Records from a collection
########################################

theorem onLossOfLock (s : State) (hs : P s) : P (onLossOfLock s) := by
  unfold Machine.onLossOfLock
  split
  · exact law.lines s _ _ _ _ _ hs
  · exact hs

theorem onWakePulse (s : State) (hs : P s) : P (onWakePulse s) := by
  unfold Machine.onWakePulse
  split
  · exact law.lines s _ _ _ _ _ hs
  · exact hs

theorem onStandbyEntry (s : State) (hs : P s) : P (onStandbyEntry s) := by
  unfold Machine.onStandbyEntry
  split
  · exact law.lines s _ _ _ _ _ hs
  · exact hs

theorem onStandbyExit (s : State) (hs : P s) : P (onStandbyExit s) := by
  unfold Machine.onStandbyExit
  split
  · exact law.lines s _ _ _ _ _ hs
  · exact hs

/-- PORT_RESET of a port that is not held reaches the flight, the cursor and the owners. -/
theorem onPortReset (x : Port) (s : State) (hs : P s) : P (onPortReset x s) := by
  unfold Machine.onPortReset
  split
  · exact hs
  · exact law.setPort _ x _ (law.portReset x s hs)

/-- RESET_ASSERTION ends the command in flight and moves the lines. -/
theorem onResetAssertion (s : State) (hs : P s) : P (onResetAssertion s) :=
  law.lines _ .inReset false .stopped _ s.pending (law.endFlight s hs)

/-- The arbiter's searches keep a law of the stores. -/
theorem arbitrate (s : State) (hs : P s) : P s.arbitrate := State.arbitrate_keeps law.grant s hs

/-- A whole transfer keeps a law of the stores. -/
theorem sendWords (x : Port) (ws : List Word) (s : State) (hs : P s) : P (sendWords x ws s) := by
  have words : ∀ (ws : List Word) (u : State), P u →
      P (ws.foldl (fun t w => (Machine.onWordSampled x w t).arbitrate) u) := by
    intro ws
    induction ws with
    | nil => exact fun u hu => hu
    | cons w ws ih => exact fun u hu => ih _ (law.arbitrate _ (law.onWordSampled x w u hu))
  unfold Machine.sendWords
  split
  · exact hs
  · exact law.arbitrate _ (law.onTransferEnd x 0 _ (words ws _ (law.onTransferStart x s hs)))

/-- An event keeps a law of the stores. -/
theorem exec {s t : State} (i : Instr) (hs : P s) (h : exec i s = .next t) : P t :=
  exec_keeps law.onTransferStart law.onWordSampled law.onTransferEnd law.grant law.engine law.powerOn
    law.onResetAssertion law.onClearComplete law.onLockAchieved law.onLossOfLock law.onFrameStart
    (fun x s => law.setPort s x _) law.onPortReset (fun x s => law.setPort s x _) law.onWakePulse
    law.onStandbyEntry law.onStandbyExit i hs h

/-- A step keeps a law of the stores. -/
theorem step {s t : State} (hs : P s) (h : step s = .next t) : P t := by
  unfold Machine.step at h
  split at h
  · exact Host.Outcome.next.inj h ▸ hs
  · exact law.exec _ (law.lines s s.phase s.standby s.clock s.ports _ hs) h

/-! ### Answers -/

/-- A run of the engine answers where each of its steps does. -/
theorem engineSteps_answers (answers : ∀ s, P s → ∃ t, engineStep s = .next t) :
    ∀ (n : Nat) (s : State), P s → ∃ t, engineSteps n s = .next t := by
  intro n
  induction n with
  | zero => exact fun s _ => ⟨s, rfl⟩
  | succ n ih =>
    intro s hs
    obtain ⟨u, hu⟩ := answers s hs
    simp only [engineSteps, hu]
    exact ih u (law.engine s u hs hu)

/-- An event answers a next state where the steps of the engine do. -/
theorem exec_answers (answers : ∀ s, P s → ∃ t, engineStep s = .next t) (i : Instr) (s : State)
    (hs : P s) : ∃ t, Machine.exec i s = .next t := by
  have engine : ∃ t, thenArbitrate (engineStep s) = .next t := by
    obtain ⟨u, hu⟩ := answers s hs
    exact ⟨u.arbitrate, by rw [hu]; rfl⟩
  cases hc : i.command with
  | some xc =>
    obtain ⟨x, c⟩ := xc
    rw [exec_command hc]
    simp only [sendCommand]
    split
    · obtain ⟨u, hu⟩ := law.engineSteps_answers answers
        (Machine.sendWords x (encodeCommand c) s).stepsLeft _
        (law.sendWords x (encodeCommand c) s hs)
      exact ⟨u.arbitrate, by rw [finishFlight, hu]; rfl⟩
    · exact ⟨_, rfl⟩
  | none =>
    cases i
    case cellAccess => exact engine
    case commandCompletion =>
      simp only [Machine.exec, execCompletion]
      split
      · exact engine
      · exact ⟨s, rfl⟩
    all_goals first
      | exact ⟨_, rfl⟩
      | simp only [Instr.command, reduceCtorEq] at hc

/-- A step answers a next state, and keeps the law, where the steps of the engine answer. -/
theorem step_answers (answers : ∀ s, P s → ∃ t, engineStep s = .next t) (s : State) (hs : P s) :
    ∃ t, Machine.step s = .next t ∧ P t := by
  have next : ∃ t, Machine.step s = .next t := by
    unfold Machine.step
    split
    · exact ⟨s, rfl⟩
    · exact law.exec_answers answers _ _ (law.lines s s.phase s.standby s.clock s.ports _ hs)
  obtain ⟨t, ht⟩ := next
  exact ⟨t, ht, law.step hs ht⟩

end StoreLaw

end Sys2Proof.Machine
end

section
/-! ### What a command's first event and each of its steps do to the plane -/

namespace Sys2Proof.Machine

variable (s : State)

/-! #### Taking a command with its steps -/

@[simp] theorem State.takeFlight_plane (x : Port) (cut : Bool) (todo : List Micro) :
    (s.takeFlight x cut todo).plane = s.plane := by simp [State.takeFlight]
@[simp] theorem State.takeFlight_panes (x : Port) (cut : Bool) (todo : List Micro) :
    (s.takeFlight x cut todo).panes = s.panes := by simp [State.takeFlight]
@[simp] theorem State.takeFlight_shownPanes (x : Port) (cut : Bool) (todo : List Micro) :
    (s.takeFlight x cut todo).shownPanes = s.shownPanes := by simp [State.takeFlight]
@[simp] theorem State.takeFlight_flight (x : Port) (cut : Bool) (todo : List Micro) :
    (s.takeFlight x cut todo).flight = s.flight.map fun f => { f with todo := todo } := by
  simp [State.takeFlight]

########################################

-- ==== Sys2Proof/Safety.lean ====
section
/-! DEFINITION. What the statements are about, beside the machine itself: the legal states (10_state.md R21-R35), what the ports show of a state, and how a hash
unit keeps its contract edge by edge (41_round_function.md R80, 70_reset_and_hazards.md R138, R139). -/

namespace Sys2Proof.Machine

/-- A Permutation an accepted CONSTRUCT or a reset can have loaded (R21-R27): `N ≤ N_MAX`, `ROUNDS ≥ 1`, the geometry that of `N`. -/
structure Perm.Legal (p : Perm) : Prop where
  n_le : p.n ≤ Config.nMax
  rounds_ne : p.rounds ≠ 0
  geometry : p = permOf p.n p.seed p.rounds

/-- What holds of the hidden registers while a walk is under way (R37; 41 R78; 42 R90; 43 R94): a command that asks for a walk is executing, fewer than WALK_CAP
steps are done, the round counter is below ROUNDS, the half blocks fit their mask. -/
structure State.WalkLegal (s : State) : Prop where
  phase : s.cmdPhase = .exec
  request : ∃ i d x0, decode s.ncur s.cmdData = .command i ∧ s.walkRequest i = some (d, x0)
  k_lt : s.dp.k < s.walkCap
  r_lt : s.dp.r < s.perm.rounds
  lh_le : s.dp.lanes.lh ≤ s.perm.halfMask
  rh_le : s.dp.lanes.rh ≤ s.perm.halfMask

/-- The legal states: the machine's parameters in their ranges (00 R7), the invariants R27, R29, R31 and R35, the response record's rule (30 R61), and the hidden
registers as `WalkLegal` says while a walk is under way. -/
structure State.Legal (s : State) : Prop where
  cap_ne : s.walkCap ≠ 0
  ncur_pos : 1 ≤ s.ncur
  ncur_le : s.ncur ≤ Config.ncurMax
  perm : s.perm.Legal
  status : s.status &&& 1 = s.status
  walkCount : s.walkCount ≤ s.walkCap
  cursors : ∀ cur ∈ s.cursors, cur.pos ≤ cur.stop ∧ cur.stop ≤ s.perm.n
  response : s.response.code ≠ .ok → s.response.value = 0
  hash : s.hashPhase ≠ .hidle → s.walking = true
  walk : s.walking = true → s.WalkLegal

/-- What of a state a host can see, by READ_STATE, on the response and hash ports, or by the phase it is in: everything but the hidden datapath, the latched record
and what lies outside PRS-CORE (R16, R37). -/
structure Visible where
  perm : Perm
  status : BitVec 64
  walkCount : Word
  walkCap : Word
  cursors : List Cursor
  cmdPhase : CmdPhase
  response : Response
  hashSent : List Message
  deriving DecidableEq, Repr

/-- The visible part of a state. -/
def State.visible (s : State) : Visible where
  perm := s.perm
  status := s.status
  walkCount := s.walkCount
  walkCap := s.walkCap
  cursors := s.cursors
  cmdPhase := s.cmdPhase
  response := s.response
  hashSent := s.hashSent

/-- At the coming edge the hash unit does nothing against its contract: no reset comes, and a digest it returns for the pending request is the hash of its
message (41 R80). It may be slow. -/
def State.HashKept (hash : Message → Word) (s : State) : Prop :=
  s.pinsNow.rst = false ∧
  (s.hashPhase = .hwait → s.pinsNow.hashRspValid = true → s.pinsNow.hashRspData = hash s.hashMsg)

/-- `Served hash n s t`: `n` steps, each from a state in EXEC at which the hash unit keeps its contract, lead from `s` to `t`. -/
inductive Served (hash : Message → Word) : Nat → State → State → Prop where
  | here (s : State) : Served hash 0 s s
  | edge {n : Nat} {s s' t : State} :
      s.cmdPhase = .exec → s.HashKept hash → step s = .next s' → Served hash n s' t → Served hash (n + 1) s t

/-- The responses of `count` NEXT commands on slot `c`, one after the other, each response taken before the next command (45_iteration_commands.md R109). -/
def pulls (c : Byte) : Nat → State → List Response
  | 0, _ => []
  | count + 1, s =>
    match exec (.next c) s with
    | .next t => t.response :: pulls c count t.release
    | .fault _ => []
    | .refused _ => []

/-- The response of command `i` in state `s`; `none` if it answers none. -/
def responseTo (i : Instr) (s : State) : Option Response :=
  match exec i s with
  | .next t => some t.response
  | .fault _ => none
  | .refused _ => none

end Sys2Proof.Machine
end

########################################

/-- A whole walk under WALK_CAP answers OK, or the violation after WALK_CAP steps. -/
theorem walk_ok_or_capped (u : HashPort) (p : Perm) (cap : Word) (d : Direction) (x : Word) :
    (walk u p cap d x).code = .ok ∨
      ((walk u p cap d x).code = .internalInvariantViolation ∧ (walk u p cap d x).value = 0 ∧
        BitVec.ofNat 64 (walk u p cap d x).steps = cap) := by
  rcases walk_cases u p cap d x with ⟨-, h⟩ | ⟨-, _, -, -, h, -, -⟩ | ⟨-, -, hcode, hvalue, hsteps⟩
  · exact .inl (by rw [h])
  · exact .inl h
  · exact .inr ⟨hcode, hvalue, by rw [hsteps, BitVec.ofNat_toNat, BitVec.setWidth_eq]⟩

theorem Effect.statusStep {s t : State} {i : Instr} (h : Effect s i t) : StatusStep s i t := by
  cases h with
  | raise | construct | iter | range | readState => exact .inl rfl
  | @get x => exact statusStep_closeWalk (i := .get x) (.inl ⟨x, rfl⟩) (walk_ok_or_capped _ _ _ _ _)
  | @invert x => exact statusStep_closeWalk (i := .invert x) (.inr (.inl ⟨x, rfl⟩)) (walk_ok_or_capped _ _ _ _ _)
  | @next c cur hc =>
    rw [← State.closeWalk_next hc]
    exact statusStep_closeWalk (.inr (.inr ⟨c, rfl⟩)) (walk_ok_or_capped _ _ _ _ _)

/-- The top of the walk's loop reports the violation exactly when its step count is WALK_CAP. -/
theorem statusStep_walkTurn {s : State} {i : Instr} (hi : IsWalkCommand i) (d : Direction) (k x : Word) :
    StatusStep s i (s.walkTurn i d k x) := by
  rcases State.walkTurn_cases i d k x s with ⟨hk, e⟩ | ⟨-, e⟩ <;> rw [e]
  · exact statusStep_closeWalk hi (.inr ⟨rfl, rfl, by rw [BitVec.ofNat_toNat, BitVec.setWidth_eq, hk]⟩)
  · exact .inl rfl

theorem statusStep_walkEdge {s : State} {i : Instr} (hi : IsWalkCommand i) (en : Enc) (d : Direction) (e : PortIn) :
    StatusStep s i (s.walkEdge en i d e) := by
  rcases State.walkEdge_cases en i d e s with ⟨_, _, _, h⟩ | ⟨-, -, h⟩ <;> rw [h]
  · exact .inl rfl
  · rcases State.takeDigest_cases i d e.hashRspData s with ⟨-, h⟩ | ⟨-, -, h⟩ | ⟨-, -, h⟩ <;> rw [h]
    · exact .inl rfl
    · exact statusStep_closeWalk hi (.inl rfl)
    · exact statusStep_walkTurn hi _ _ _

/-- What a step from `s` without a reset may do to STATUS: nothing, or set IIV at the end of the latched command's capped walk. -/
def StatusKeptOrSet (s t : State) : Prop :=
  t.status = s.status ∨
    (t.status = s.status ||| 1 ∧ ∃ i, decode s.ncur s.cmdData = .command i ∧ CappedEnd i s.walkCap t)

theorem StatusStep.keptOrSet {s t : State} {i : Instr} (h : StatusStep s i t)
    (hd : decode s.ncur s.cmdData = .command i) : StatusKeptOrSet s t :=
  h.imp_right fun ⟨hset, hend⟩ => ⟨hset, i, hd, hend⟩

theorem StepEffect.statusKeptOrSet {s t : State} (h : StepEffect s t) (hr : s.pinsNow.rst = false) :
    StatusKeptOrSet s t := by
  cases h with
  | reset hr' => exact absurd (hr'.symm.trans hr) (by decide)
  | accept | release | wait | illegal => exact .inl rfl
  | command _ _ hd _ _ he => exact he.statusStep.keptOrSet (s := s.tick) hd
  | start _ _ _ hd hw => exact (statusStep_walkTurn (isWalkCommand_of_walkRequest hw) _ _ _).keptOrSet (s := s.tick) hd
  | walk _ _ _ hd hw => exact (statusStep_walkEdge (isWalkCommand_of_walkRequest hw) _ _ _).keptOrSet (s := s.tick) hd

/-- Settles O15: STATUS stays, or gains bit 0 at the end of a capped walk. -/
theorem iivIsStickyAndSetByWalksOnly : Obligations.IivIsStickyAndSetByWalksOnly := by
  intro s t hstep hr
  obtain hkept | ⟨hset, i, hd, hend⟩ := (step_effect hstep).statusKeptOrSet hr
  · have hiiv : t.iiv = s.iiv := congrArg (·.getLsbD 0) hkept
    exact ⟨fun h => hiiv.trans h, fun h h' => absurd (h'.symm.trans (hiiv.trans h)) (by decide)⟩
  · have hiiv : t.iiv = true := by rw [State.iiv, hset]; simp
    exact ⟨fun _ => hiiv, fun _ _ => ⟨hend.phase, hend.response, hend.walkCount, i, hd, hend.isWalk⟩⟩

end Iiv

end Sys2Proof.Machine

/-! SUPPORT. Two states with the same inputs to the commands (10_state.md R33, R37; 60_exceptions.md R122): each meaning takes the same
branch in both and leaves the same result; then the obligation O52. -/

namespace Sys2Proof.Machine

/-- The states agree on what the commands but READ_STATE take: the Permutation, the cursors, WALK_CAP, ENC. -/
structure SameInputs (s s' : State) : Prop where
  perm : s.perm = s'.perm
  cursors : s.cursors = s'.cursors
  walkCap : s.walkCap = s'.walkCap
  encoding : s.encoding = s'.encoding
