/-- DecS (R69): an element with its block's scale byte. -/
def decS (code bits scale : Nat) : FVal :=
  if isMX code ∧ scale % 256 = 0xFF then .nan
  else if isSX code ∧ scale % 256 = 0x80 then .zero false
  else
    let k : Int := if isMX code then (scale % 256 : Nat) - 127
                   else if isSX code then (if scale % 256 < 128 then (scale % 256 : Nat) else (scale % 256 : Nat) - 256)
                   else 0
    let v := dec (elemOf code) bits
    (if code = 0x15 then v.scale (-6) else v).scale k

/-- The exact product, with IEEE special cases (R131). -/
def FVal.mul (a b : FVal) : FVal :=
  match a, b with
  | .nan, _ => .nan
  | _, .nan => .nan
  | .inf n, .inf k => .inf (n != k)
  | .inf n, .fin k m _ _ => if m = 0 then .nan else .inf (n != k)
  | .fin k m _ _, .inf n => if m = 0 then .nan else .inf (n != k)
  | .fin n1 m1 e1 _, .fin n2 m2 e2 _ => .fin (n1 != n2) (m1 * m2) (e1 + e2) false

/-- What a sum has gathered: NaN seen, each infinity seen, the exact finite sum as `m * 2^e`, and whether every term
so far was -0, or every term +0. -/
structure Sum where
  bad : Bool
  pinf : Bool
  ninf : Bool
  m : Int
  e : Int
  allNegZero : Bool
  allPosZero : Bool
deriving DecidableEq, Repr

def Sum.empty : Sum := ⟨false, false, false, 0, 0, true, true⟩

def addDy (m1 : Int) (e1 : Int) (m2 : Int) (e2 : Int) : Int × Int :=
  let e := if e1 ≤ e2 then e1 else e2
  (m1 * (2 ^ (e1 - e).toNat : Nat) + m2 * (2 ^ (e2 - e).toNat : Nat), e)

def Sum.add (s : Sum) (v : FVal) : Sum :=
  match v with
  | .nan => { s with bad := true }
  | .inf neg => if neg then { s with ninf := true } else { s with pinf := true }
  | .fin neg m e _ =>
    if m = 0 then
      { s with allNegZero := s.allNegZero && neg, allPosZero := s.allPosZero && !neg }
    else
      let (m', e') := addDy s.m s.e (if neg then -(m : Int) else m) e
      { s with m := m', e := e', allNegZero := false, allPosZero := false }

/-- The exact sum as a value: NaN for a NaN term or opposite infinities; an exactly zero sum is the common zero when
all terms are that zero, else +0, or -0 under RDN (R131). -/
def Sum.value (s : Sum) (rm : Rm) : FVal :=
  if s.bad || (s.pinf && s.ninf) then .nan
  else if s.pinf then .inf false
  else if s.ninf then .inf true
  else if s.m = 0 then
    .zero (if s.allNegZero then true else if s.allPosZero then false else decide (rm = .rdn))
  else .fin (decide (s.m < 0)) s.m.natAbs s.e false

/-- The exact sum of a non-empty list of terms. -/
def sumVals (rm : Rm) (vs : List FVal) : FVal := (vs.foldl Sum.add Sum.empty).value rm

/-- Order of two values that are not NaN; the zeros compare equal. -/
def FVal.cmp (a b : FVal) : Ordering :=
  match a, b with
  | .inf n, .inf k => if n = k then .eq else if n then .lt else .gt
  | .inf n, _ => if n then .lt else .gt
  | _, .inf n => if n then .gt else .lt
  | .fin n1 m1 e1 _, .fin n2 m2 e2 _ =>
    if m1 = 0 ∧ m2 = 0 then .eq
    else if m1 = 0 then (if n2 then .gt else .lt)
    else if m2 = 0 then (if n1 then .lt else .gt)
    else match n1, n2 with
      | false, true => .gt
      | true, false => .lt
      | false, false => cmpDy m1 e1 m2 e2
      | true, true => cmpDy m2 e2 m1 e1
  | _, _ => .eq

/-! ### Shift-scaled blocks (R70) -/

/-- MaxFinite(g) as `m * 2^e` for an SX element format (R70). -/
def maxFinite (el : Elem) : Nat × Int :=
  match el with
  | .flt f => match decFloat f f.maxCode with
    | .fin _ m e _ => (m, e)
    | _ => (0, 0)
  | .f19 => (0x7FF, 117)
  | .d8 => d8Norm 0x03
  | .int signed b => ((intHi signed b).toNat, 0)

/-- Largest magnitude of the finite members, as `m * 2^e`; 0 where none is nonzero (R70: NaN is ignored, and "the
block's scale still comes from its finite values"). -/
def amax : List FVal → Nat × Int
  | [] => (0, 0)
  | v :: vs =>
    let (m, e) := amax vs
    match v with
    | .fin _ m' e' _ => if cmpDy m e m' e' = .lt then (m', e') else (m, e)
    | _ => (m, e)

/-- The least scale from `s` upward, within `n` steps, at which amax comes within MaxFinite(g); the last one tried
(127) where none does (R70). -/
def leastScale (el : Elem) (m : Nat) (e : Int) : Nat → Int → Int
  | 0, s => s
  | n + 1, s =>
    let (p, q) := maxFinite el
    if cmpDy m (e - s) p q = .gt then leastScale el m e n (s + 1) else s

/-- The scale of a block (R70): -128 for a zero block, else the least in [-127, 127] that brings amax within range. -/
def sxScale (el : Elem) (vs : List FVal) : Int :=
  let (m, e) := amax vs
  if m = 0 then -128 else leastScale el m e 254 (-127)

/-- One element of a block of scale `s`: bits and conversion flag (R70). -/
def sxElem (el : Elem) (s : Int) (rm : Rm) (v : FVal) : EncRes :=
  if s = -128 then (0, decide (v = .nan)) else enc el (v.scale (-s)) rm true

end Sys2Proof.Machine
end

########################################

Problem to solve
Of all the entries above, repeat only the lines from the line that has "engine answer. -/" to the line that has "(s.takeFlight x cut todo).panes", both lines included, exactly.

Task result
/-- A step answers a next state, and keeps the law, where the steps of the engine answer. -/
theorem step_answers (answers : ∀ s, P s → ∃ t, engineStep s = .next t) (s : State) (hs : P s) :
    ∃ t, Machine.step s = .next t ∧ P t := by
  have next : ∃ t, Machine.step s = .next t := by
    unfold Machine.step
    split
    · exact ⟨s, rfl⟩
    · exact law.exec_answers answers _ _ (law.lines s s.phase s.standby s.clock s.ports _ hs)
  obtain ⟨t, ht⟩ := next
  exact ⟨t, ht, law.step hs ht⟩

end StoreLaw

end Sys2Proof.Machine
end

section
/-! ### What a command's first event and each of its steps do to the plane -/

namespace Sys2Proof.Machine

variable (s : State)

/-! #### Taking a command with its steps -/

@[simp] theorem State.takeFlight_plane (x : Port) (cut : Bool) (todo : List Micro) :
    (s.takeFlight x cut todo).plane = s.plane := by simp [State.takeFlight]
@[simp] theorem State.takeFlight_panes (x : Port) (cut : Bool) (todo : List Micro) :
    (s.takeFlight x cut todo).panes = s.panes := by simp [State.takeFlight]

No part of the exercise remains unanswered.